Sex toys come in countless shapes and sizes, from vibrators to cock rings to butt plugs. Ranging from routine to daring, there are many ways to gradually introduce toys into bed. Before breaking out the toy box and showing off your favorite goodies, talk to your partner. Share a want that involves toys – and there’s nothing wrong with breaking the ice with a movie scene or a magazine article – and gauge the waters. Not all partners will want to add to the process of getting lucky, but many will be open to trying something new. If you bring it up when you’re not in the heat of the moment, your partner will have time to consider the idea rather than feeling pressure to acquiesce.
Not a toy fan? Consider outfits or costumes instead. Lingerie or sexy getups that inspire role-playing can have the same effectiveness, taking a regular routine and turning the spice level up.
Prioritize Your Partner
If you want better sex, it’s important to understand that the road goes both ways. What’s good for you isn’t always your partner’s preference and vice versa. As such, consider what your partner wants in-depth before starting your usual sack routine.
It can be frustrating to feel as though your needs aren’t being met, but it’s important to understand that your partner is likely feeling the same way. So, the next time you hop into bed, consider making your partner the priority. Choose positions or activities you know are fan favorites, put more effort in foreplay if necessary, and make sure they’re where they need to be to have a good time. When everyone enjoys themselves, it’s easier to find those deep-seated turn-ons again in the future.
Communication should be a part of this process, as the concept needs to go both ways. If you plan to pamper, make sure your partner knows that this is what you’re thinking about. Putting the focus on your partner’s pleasure and failing to see reciprocation can make things worse, not better.

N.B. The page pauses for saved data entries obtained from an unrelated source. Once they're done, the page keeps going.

/-- The RAM-X-window payload of a record: start 0, end `COLS / 8 − 1` (R8, R80; log 4). -/
def xWindow (c : Config) : List Byte := [0x00#8, BitVec.ofNat 8 (c.cols / 8 - 1)]

/-- The RAM-Y-window payload of a record: start 0, end `ROWS − 1`, each low byte first (R8, R81; log 4). -/
def yWindow (c : Config) : List Byte :=
  [0x00#8, 0x00#8, BitVec.ofNat 8 (c.rows - 1), BitVec.ofNat 8 ((c.rows - 1) / 256)]

/-- The events of INIT's steps S5 to S11 with every answer `ok` (R112, R78–R82). -/
def configurationEvents (c : Config) : List Event :=
  cmdDataFrameOk c.opcodes.driverOutputControl (some [0xD3#8, 0x00#8, 0x00#8]) ++
  cmdDataFrameOk c.opcodes.dataEntryMode (some c.demPayload) ++
  cmdDataFrameOk c.opcodes.ramXWindow (some (xWindow c)) ++
  cmdDataFrameOk c.opcodes.ramYWindow (some (yWindow c)) ++
  cmdDataFrameOk c.opcodes.borderWaveform c.bwfPayload ++
  cmdDataFrameOk c.opcodes.duc1 c.duc1Payload ++
  cmdDataFrameOk c.opcodes.duc2 c.duc2Payload

/-- How many pin sets an optional payload adds to a command frame (R91). -/
def extraPinSets (opt : Option (List Byte)) : Nat := if opt.isSome then 3 else 0

/-- How many bus writes an optional payload adds to a command frame (R91). -/
def extraWrites (opt : Option (List Byte)) : Nat := if opt.isSome then 1 else 0

/-- The pin sets of a whole INIT: 2 in S1, 3 in S3, 6 in each of S5 to S8, 3 or 6 in each of S9 to S11. -/
def initPinSets (c : Config) : Nat :=
  38 + extraPinSets c.bwfPayload + extraPinSets c.duc1Payload + extraPinSets c.duc2Payload

/-- The bus writes of a whole INIT: 1 in S3, 2 in each of S5 to S8, 1 or 2 in each of S9 to S11. -/
def initWrites (c : Config) : Nat :=
  12 + extraWrites c.bwfPayload + extraWrites c.duc1Payload + extraWrites c.duc2Payload

/-- The events of an INIT whose two waits sample `H` `k1` and `k2` times before `L`, every other answer `ok`: the
eleven steps of R112 in order. -/
def initEvents (c : Config) (k1 k2 : Nat) : List Event :=
  [.set .RST .L .ok, .sleep c.tResetLowMs, .set .RST .H .ok, .sleep c.tResetHighMs] ++
  pollTurns k1 c.tPollMs ++ [.sample (.ok .L)] ++ cmdFrameOk c.opcodes.swReset ++
  pollTurns k2 c.tPollMs ++ [.sample (.ok .L)] ++ configurationEvents c

/-- R112: INIT from any phase, its two waits sampling `H` `k1` and `k2` times before `L`, every other answer
`ok`: the eleven steps in order, one primitive a step, `OK`, `INITIALIZED`; `VIOL` is never set. (`POLLS` after
the operation: log 8; the window payloads of a geometry other than R7's: log 4.) -/
def Obligations.InitCompletes : Prop :=
  ∀ (s : State) (k1 k2 : Nat), s.busyThenReady 0 k1 → s.busyThenReady (k1 + 1) k2 → s.withinBound k1 →
    s.withinBound k2 → s.pinsOk (initPinSets s.cfg) → s.busOk (initWrites s.cfg) →
    ∃ t0 t : State, exec .init s = .next t0 ∧ Host.Core.run Sys2Proof.core (initEvents s.cfg k1 k2).length t0 = .next t ∧
      s.EndsWith t (initEvents s.cfg k1 k2) .ok none .INITIALIZED s.viol s.refd ∧
      t.pinRST = .H ∧ t.pinCS = .H ∧ t.polls = k2 + 1

/-- R116: when every answer is `ok`, however long the two waits, INIT's sequence of `Write` events, with the
geometry R7 fixes; a payload that is `none` is omitted. (`InitCompletes` has the payloads of every geometry.) -/
def Obligations.InitWritesInTheFixedOrder : Prop :=
  ∀ (s : State) (k1 k2 : Nat), s.cfg.panelGeometry = true → s.busyThenReady 0 k1 → s.busyThenReady (k1 + 1) k2 →
    s.withinBound k1 → s.withinBound k2 → s.pinsOk (initPinSets s.cfg) → s.busOk (initWrites s.cfg) →
    ∃ (n : Nat) (t0 t : State) (evs : List Event), exec .init s = .next t0 ∧ Host.Core.run Sys2Proof.core n t0 = .next t ∧
      t.history = s.history ++ evs ++ [.rsp .ok none] ∧
      writes evs =
        [[s.cfg.opcodes.swReset], [s.cfg.opcodes.driverOutputControl], [0xD3#8, 0x00#8, 0x00#8],
         [s.cfg.opcodes.dataEntryMode], s.cfg.demPayload, [s.cfg.opcodes.ramXWindow], [0x00#8, 0x0C#8],
         [s.cfg.opcodes.ramYWindow], [0x00#8, 0x00#8, 0xD3#8, 0x00#8], [s.cfg.opcodes.borderWaveform]] ++
        s.cfg.bwfPayload.toList ++ [[s.cfg.opcodes.duc1]] ++ s.cfg.duc1Payload.toList ++ [[s.cfg.opcodes.duc2]] ++
        s.cfg.duc2Payload.toList

/-- R113, R114: INIT begins in `S1`. A step of INIT in a state stays in it or goes on to its successor, none
skipped; it ends `OK` in `S11` only, and any other end is failure entry. -/
def Obligations.InitStepsRunInOrder : Prop :=
  (∀ c : Config, initStepAt c 0 = some .S1) ∧
  (∀ (s t : State) (pos : Nat) (k : InitStep), s.seq = .run .init pos → initStepAt s.cfg pos = some k →
    step s = .next t →
    (∃ pos' k', t.seq = .run .init pos' ∧ initStepAt t.cfg pos' = some k' ∧
      (k' = k ∨ (k, k') ∈ [(InitStep.S1, InitStep.S2), (.S2, .S3), (.S3, .S4), (.S4, .S5), (.S5, .S6), (.S6, .S7),
        (.S7, .S8), (.S8, .S9), (.S9, .S10), (.S10, .S11)])) ∨
    (∃ e, t.seq = .release .init pos e) ∨
    (t.seq = .idle ∧ ∃ r, t.lastRsp = some r ∧
      ((k = .S11 ∧ r.code = .ok ∧ t.phase = .INITIALIZED) ∨ (r.code ≠ .ok ∧ t.phase = .FAULTED))))

/-- R159: INIT contains the waits it owes. If the host has kept the waiting duty so far (it may owe a wait), INIT
never breaks the duty as far as it goes, whatever the answers; and an INIT that ends `OK` leaves no wait owed. -/
def Obligations.InitKeepsTheWaitingDuty : Prop :=
  ∀ s t0 t : State, s.cfg.wellFormed = true → (duty s.cfg.opcodes s.history).kept = true →
    exec .init s = .next t0 → t0.GoesOnTo t →
    (duty s.cfg.opcodes t.history).kept = true ∧
    (∀ r, t.seq = .idle → t.lastRsp = some r → r.code = .ok → (duty s.cfg.opcodes t.history).owed = false)

/-! ### Framebuffer Writer and Refresh Trigger -/

/-- R125, R87: UPDATE_PLANE of a buffer of the plane's length, and its two pseudo-instructions, with every
answer `ok`: the counter reset to (0, 0) immediately before the plane's RAM-write command, the whole buffer
as one write, unchanged. -/
def Obligations.UpdatePlaneCompletes : Prop :=
  ∀ (s : State) (buf : List Byte), buf.length = s.cfg.planeBytes → s.pinsOk 18 → s.busOk 6 →
    ∀ p ∈ [(Instr.updatePlane .bw buf, s.cfg.opcodes.writeRamBw), (.updateBw buf, s.cfg.opcodes.writeRamBw),
        (.updatePlane .red buf, s.cfg.opcodes.writeRamRed), (.updateRed buf, s.cfg.opcodes.writeRamRed)],
      ∃ t0 t : State, exec p.1 s = .next t0 ∧ Host.Core.run Sys2Proof.core 24 t0 = .next t ∧
        s.EndsWith t (cmdFrameOk s.cfg.opcodes.ramXCounter ++ dataFrameOk [0x00#8] ++
          cmdFrameOk s.cfg.opcodes.ramYCounter ++ dataFrameOk [0x00#8, 0x00#8] ++ cmdFrameOk p.2 ++ dataFrameOk buf)
          .ok none .PLANES_STAGED (s.viol || !s.phase.configured) s.refd ∧
        t.pinDC = .H ∧ t.pinCS = .H ∧ t.pinRST = s.pinRST

/-- R126: a plane of the wrong length touches nothing. Under `FAIL_FAST` the answer is `LENGTH_MISMATCH`;
under `REFUSE` it is `REFUSED`, with `REFD` set. -/
def Obligations.WrongPlaneLengthTouchesNothing : Prop :=
  ∀ (s : State) (sel : Plane) (buf : List Byte), buf.length ≠ s.cfg.planeBytes →
    ∀ i ∈ [Instr.updatePlane sel buf, .updateBw buf, .updateRed buf],
      ∃ t, exec i s = .next t ∧
        (s.cfg.lenPolicy = .failFast → s.EndsWith t [] .lengthMismatch none s.phase s.viol s.refd) ∧
        (s.cfg.lenPolicy = .refuse → s.EndsWith t [] .refused none s.phase s.viol true) ∧
        t.pinCS = s.pinCS ∧ t.pinDC = s.pinDC ∧ t.pinRST = s.pinRST

/-- R128: REFRESH whose wait samples `k` times `H`, then `L`: the master-activation frame, the wait, `OK`,
`REFRESHED`; `VIOL` unless it began in `PLANES_STAGED`. (`POLLS` after the operation: log 8.) -/
def Obligations.RefreshCompletes : Prop :=
  ∀ (s : State) (k : Nat), s.busyThenReady 0 k → s.withinBound k → s.pinsOk 3 → s.busOk 1 →
    ∃ t0 t : State, exec .refresh s = .next t0 ∧ Host.Core.run Sys2Proof.core (4 + (2 * k + 1)) t0 = .next t ∧
      s.EndsWith t (cmdFrameOk s.cfg.opcodes.masterActivation ++ pollTurns k s.cfg.tPollMs ++ [.sample (.ok .L)]) .ok
        none .REFRESHED (s.viol || !(s.phase == .PLANES_STAGED)) s.refd ∧
      t.pinDC = .L ∧ t.pinCS = .H ∧ t.pinRST = s.pinRST ∧ t.polls = k + 1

Sex doesn’t exist in a vacuum. It’s a messy, wonderful part of life, but the part of life aspect can’t be understated. Sometimes, circumstances just aren’t conducive to significant amounts of sex. Stress at work can kill libido, while bringing a new child home can turn life upside down. There are so many things that can play a part, from dealing with an ill parent to feeling the pressure in school, that it’s always important to keep outside circumstances in mind.
If you suspect that circumstances happening outside of the sheets are causing issues, don’t be afraid to say so – particularly if you have voiced concerns in the past. It’s not always easy for individuals to admit that they’ve hit a sexual stumbling block, so starting the conversation rather than waiting for answers can lead to quicker resolutions. It’s also important to be honest with yourself. If you’re failing to find the energy to act on urges or you’re dealing with complex issues that are clouding your day-to-day drives, there may be changes to consider on your end.
In some cases, a lack of libido can be an actual medical issue. Things like the wrong birth control or low testosterone can influence desire – but these are problems that can be fixed. When all else fails, seeing the doc may be the best way to get answers.
Regardless of what’s troubling your sex life, there are often ways to isolate the issue, get to the root of the problem, open up a line of communication, and take the steps necessary to improve your sex life overall. From adding a little extra playtime to your repertoire to bringing the romance back, a better time in bed is within your reach.